== INPUT MATERIAL ==
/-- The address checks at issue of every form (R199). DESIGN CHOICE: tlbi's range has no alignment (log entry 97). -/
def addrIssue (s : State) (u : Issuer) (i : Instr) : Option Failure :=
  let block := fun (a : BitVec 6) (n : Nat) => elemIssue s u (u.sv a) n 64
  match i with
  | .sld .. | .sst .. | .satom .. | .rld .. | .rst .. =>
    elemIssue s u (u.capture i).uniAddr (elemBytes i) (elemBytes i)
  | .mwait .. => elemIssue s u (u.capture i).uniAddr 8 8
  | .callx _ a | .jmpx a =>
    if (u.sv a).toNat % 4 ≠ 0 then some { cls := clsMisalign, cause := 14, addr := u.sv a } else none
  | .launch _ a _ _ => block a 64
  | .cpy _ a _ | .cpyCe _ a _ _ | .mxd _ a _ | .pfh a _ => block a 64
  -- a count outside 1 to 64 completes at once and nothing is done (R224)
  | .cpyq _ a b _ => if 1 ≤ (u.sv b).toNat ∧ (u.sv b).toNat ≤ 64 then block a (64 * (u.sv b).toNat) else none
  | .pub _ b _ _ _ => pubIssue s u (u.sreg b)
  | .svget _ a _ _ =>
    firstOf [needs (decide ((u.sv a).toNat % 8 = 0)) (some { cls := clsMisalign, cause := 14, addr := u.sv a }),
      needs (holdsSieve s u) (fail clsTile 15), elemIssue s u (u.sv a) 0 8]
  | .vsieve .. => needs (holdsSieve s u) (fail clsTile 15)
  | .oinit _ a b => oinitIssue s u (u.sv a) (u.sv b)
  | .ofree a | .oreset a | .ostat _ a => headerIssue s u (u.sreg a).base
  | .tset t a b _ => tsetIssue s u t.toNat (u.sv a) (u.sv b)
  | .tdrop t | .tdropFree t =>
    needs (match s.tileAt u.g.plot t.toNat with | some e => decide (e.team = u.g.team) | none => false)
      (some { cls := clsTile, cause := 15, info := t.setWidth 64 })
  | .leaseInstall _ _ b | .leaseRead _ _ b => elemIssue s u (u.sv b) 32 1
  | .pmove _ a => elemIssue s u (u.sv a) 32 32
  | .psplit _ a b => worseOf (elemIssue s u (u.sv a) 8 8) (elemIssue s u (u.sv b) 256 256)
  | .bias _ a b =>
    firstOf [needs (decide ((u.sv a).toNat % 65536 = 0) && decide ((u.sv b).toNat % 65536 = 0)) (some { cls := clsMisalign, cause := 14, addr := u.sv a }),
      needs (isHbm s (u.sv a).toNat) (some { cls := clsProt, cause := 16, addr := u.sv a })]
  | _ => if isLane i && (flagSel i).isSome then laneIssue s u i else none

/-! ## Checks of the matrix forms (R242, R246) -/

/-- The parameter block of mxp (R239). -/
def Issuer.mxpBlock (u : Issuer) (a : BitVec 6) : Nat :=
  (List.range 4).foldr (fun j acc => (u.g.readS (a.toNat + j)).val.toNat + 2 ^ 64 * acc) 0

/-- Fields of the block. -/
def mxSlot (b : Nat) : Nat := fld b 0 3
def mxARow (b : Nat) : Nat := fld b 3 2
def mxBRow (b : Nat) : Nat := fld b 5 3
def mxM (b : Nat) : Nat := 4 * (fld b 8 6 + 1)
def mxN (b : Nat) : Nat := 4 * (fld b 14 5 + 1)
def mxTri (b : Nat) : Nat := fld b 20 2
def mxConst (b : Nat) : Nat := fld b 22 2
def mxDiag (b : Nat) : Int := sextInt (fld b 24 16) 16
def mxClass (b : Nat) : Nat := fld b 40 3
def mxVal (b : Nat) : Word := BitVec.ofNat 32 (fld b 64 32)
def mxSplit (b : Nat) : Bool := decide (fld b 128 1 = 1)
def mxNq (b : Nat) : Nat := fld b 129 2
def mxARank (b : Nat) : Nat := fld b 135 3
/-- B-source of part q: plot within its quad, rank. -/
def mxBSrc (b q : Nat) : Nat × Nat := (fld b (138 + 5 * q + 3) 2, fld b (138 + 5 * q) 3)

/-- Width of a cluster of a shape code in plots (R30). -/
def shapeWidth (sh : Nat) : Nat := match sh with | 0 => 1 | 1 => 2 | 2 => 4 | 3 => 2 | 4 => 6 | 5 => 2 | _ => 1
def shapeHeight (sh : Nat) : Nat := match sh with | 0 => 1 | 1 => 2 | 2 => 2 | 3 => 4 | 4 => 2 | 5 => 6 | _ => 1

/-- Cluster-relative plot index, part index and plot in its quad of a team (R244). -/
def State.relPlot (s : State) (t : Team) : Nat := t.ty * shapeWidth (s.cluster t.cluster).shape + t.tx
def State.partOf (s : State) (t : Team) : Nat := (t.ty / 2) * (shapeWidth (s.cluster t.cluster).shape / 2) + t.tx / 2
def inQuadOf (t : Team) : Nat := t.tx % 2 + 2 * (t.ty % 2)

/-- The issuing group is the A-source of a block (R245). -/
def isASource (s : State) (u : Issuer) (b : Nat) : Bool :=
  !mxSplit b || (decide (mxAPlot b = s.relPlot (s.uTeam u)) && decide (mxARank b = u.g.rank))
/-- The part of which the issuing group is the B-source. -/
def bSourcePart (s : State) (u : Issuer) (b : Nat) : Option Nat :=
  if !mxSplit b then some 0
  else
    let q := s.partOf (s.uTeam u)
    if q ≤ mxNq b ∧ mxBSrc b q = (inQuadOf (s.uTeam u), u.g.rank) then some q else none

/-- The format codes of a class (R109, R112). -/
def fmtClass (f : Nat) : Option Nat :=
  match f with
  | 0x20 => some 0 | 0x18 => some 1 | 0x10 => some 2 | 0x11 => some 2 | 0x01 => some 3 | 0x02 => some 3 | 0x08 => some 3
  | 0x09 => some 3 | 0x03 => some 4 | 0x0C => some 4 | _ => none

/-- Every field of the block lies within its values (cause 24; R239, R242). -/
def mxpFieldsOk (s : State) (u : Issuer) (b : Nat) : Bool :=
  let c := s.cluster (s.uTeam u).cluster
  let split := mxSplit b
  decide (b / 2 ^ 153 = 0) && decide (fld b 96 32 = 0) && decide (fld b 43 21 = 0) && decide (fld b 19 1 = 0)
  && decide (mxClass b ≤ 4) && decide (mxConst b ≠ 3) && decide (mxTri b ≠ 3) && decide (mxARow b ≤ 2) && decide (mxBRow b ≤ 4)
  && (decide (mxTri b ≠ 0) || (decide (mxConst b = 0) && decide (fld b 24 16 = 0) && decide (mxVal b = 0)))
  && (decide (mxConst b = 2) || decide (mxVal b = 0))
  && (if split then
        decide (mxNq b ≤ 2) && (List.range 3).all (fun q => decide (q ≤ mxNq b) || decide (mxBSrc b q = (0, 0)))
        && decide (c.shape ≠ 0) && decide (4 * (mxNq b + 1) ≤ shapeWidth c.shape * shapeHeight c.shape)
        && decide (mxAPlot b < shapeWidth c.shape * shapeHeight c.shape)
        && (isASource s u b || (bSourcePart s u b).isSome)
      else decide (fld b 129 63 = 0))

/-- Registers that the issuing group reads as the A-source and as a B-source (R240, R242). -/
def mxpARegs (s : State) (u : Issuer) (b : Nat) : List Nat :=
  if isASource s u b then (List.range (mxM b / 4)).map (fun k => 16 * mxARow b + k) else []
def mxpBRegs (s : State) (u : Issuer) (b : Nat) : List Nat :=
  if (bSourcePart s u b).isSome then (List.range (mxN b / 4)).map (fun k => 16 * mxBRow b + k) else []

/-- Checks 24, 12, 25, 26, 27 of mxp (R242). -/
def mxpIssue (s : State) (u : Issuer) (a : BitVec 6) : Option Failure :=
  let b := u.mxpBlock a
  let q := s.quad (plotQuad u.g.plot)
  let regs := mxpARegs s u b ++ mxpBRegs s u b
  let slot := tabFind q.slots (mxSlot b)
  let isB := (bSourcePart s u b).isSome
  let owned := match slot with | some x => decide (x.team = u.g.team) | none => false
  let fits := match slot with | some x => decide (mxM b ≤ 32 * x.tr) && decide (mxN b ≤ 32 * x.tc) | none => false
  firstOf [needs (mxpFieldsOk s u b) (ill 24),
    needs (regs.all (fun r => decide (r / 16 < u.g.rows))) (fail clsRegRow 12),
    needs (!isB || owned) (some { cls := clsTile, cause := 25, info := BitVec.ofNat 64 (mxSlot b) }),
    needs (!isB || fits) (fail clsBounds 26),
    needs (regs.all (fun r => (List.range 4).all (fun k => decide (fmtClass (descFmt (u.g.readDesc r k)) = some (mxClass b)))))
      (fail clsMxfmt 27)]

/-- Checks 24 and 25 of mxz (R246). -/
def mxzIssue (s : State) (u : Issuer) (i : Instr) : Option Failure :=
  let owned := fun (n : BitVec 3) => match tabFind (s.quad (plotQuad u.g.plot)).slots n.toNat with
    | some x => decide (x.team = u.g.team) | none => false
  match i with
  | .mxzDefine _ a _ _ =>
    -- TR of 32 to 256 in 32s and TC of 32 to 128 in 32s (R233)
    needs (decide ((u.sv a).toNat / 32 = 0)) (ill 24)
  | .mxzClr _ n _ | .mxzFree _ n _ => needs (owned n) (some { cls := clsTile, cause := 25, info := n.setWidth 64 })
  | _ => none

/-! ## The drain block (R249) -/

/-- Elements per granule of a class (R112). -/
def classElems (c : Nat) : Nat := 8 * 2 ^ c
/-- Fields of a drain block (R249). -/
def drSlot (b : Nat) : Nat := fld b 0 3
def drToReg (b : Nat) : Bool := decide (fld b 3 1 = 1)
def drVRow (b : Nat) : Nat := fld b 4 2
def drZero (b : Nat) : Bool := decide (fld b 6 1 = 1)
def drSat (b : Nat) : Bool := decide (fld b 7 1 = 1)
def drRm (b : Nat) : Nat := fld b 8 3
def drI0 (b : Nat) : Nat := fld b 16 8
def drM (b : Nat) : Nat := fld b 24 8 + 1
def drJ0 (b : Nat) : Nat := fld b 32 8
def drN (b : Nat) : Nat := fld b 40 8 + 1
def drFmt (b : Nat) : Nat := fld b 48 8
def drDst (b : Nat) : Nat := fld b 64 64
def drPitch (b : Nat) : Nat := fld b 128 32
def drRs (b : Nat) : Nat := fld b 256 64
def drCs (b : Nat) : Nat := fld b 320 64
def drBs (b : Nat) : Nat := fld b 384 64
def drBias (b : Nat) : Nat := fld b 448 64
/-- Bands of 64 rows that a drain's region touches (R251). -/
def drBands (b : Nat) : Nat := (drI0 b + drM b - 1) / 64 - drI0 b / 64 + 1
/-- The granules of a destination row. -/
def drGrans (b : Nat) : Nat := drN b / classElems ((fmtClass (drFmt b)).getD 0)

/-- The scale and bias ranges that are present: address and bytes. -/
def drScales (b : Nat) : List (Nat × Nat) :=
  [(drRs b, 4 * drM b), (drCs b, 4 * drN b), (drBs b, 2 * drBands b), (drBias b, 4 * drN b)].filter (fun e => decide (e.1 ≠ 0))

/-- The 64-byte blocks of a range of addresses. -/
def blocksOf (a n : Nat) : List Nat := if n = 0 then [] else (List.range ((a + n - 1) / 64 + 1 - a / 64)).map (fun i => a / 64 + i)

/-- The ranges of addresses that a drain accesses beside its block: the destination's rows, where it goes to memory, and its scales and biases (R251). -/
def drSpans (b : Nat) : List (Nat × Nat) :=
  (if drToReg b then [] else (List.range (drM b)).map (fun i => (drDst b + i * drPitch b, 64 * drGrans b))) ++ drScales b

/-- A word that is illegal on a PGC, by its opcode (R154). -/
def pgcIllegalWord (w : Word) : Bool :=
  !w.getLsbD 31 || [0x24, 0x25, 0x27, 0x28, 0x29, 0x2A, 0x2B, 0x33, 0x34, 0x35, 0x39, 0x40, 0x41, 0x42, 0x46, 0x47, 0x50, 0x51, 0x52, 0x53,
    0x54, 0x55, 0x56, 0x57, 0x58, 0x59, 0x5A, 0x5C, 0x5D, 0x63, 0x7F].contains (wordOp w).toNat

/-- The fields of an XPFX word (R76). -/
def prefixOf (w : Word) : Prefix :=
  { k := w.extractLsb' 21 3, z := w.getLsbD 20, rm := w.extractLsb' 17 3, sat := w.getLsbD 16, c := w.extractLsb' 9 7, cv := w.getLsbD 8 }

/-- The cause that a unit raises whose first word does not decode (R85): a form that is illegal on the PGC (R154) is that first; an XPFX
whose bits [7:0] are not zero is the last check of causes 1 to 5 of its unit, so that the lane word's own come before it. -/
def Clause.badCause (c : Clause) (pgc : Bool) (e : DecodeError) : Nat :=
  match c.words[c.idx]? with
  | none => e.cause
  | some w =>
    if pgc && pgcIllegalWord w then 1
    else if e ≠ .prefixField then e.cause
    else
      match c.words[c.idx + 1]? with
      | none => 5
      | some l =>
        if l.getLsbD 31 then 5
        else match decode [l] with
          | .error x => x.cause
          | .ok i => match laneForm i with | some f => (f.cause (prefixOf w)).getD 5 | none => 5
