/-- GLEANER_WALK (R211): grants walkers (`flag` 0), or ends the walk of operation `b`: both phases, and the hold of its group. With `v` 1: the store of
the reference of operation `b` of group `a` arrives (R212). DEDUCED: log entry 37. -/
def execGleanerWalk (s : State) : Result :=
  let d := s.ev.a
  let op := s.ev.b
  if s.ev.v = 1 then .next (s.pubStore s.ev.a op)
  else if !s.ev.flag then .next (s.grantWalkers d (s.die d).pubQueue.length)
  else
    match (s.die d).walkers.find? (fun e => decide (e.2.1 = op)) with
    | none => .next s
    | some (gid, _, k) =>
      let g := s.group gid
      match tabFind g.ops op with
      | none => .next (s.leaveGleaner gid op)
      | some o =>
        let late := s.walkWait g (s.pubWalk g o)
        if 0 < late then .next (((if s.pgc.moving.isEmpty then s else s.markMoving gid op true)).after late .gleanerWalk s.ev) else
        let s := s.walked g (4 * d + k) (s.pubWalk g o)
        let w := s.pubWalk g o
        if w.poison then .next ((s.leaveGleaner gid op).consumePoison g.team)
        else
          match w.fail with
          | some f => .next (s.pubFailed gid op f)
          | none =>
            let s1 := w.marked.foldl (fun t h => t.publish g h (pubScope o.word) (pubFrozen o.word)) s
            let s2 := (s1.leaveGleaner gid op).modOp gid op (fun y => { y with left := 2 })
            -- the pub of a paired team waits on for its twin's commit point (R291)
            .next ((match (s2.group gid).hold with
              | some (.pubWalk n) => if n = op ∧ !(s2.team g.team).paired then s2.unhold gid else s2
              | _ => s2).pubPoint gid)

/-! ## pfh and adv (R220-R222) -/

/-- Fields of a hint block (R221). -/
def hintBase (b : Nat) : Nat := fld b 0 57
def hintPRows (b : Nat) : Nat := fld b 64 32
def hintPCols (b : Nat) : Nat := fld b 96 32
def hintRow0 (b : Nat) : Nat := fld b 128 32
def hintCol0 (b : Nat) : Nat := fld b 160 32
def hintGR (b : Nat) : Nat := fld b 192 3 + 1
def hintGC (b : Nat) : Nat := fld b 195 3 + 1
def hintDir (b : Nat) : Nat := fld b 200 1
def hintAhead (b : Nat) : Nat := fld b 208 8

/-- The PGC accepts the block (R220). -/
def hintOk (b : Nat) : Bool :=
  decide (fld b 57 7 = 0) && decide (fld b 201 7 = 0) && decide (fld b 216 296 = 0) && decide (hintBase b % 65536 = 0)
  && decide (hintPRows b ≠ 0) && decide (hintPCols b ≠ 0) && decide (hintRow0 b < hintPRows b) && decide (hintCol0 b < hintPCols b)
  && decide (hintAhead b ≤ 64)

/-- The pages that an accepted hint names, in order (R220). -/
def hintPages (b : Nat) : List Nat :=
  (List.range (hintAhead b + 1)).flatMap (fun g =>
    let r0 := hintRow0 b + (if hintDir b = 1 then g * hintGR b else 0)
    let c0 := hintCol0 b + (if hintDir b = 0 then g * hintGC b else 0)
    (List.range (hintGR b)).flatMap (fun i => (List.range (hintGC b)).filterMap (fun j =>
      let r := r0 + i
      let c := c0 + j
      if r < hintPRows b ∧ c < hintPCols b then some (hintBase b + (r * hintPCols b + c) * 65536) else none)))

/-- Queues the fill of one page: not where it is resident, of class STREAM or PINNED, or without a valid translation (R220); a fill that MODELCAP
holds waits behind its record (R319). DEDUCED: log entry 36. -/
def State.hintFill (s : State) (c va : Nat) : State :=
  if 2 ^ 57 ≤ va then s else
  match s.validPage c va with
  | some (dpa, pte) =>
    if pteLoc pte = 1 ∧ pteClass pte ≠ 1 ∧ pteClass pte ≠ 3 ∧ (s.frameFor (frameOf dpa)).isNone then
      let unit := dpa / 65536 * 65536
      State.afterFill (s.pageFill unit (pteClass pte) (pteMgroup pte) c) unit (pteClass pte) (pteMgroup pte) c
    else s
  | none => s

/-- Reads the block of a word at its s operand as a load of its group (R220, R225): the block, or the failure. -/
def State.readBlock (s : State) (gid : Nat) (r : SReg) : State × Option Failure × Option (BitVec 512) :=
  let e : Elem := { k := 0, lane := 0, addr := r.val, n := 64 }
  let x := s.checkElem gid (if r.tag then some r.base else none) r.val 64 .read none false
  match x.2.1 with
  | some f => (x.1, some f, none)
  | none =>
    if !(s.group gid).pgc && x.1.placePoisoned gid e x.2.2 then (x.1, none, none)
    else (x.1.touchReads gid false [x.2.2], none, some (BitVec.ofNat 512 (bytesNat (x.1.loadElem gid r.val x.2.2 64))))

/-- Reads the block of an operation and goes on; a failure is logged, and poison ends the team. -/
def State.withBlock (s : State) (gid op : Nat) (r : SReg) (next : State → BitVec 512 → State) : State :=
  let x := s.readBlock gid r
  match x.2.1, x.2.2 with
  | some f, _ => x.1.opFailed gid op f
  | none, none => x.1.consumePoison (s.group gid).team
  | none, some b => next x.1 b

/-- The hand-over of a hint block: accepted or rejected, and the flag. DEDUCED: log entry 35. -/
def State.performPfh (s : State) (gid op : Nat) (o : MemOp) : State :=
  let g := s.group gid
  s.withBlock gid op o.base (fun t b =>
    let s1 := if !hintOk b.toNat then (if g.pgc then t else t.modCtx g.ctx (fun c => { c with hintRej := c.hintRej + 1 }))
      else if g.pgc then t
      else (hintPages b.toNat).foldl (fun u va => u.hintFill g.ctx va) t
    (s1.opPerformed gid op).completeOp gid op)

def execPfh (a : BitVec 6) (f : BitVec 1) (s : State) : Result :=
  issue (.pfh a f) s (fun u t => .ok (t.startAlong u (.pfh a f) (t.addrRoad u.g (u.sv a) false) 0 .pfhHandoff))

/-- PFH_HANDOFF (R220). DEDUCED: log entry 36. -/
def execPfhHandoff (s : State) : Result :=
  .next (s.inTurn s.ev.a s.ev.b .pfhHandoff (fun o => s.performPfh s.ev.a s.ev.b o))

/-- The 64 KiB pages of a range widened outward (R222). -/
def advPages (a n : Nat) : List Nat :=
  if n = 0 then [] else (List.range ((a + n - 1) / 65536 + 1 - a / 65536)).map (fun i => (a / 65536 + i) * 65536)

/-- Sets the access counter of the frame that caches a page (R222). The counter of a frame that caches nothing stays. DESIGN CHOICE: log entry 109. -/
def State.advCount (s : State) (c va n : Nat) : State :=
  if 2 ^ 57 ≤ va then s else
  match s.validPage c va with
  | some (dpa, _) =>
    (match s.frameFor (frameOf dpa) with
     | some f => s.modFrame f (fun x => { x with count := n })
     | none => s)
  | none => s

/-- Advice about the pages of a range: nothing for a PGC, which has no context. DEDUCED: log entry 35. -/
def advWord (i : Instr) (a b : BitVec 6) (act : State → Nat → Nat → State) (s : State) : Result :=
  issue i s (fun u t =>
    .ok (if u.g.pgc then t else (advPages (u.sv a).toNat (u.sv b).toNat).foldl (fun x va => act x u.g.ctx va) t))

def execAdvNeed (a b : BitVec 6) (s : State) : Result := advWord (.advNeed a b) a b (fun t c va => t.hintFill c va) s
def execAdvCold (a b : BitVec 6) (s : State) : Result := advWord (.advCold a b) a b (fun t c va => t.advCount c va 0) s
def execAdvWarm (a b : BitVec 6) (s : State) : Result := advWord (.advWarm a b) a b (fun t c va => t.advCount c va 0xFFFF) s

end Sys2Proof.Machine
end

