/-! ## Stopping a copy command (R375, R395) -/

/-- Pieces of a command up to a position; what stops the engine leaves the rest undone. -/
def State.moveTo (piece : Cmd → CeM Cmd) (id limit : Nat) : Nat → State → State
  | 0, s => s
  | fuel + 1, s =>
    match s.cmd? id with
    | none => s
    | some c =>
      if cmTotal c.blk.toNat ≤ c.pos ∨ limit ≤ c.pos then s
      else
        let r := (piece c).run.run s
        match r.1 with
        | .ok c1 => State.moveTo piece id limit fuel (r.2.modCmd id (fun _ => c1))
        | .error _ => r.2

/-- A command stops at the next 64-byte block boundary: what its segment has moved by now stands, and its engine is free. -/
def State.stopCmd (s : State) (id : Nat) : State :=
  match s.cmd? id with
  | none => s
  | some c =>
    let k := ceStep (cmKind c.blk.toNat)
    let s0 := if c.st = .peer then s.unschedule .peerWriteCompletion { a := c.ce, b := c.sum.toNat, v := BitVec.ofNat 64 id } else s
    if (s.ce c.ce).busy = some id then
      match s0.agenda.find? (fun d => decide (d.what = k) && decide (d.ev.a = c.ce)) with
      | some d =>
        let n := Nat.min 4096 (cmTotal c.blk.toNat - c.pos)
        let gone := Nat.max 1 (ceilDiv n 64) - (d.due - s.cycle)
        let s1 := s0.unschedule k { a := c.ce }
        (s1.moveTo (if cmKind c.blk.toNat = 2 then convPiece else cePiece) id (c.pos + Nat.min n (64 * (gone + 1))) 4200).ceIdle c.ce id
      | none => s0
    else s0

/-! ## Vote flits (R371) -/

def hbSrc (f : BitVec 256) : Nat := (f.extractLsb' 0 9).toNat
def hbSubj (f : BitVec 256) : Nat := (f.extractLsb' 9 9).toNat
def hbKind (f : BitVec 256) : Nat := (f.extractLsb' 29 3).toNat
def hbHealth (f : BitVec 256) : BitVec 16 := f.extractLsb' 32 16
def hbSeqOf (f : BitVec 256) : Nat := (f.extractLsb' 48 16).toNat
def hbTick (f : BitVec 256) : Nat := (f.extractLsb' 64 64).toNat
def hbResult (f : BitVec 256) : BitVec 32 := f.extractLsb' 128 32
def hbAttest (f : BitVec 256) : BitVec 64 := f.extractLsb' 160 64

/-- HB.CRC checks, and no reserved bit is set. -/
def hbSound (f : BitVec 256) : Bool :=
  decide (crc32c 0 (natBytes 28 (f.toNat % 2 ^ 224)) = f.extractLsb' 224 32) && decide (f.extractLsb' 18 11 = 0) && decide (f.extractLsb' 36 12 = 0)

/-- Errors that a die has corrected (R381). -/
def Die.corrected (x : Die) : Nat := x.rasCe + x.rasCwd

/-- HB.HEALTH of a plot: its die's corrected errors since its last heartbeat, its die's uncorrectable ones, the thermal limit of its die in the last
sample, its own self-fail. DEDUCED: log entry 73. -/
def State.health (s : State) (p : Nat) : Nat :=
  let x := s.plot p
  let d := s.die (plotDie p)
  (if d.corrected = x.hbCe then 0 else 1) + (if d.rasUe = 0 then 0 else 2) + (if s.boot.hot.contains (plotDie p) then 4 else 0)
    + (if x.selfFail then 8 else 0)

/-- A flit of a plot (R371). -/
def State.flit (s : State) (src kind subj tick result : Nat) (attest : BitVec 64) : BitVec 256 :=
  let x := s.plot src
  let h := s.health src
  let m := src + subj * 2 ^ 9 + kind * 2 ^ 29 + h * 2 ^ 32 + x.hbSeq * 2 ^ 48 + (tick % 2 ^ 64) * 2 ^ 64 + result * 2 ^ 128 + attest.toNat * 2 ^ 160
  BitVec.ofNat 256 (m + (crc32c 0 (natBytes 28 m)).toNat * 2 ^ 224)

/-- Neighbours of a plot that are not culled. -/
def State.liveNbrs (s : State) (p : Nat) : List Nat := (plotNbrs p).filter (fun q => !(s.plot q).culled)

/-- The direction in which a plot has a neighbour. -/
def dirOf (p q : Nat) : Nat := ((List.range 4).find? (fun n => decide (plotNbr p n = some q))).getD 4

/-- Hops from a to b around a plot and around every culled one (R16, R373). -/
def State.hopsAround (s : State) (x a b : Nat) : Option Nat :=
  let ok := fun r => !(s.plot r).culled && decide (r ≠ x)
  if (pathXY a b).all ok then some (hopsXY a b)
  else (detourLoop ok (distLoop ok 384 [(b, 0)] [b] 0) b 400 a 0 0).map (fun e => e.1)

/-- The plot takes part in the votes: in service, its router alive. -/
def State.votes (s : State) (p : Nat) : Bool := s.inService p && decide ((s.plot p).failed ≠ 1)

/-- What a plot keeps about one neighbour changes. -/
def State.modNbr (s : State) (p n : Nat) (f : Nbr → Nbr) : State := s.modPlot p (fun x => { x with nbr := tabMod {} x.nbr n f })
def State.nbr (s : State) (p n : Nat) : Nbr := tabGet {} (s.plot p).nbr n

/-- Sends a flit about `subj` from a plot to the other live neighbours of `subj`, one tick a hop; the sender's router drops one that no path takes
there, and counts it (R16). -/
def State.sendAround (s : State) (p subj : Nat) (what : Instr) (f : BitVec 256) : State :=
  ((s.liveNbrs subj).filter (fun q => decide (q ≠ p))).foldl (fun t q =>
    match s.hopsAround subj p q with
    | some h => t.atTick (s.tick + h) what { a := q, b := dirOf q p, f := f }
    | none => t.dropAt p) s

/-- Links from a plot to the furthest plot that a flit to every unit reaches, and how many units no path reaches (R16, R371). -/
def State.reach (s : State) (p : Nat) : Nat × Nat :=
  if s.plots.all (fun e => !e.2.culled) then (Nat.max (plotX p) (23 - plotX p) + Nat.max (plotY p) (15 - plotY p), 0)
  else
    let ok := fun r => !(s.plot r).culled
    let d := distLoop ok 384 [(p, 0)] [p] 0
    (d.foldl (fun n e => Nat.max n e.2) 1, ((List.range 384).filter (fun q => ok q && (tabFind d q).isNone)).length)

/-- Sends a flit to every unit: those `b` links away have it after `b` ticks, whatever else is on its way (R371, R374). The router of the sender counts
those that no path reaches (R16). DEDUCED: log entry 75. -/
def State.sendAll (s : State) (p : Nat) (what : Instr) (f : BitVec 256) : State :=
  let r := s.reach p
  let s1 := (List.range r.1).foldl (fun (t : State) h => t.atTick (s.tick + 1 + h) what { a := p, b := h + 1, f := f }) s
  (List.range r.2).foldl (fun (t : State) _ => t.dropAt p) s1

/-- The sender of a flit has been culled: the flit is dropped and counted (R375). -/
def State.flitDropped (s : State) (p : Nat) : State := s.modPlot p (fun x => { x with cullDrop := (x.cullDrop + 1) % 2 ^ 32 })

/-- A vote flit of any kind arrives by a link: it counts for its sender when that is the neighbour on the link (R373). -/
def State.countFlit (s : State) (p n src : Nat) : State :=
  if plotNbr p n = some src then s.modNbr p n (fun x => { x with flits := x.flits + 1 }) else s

== EXERCISE BRIEF ==
Collect the complete line wherever the string "mxpFieldsOk" appears in the records.

== ANSWER SPACE ==
def mxpFieldsOk (s : State) (u : Issuer) (b : Nat) : Bool :=
  firstOf [needs (mxpFieldsOk s u b) (ill 24),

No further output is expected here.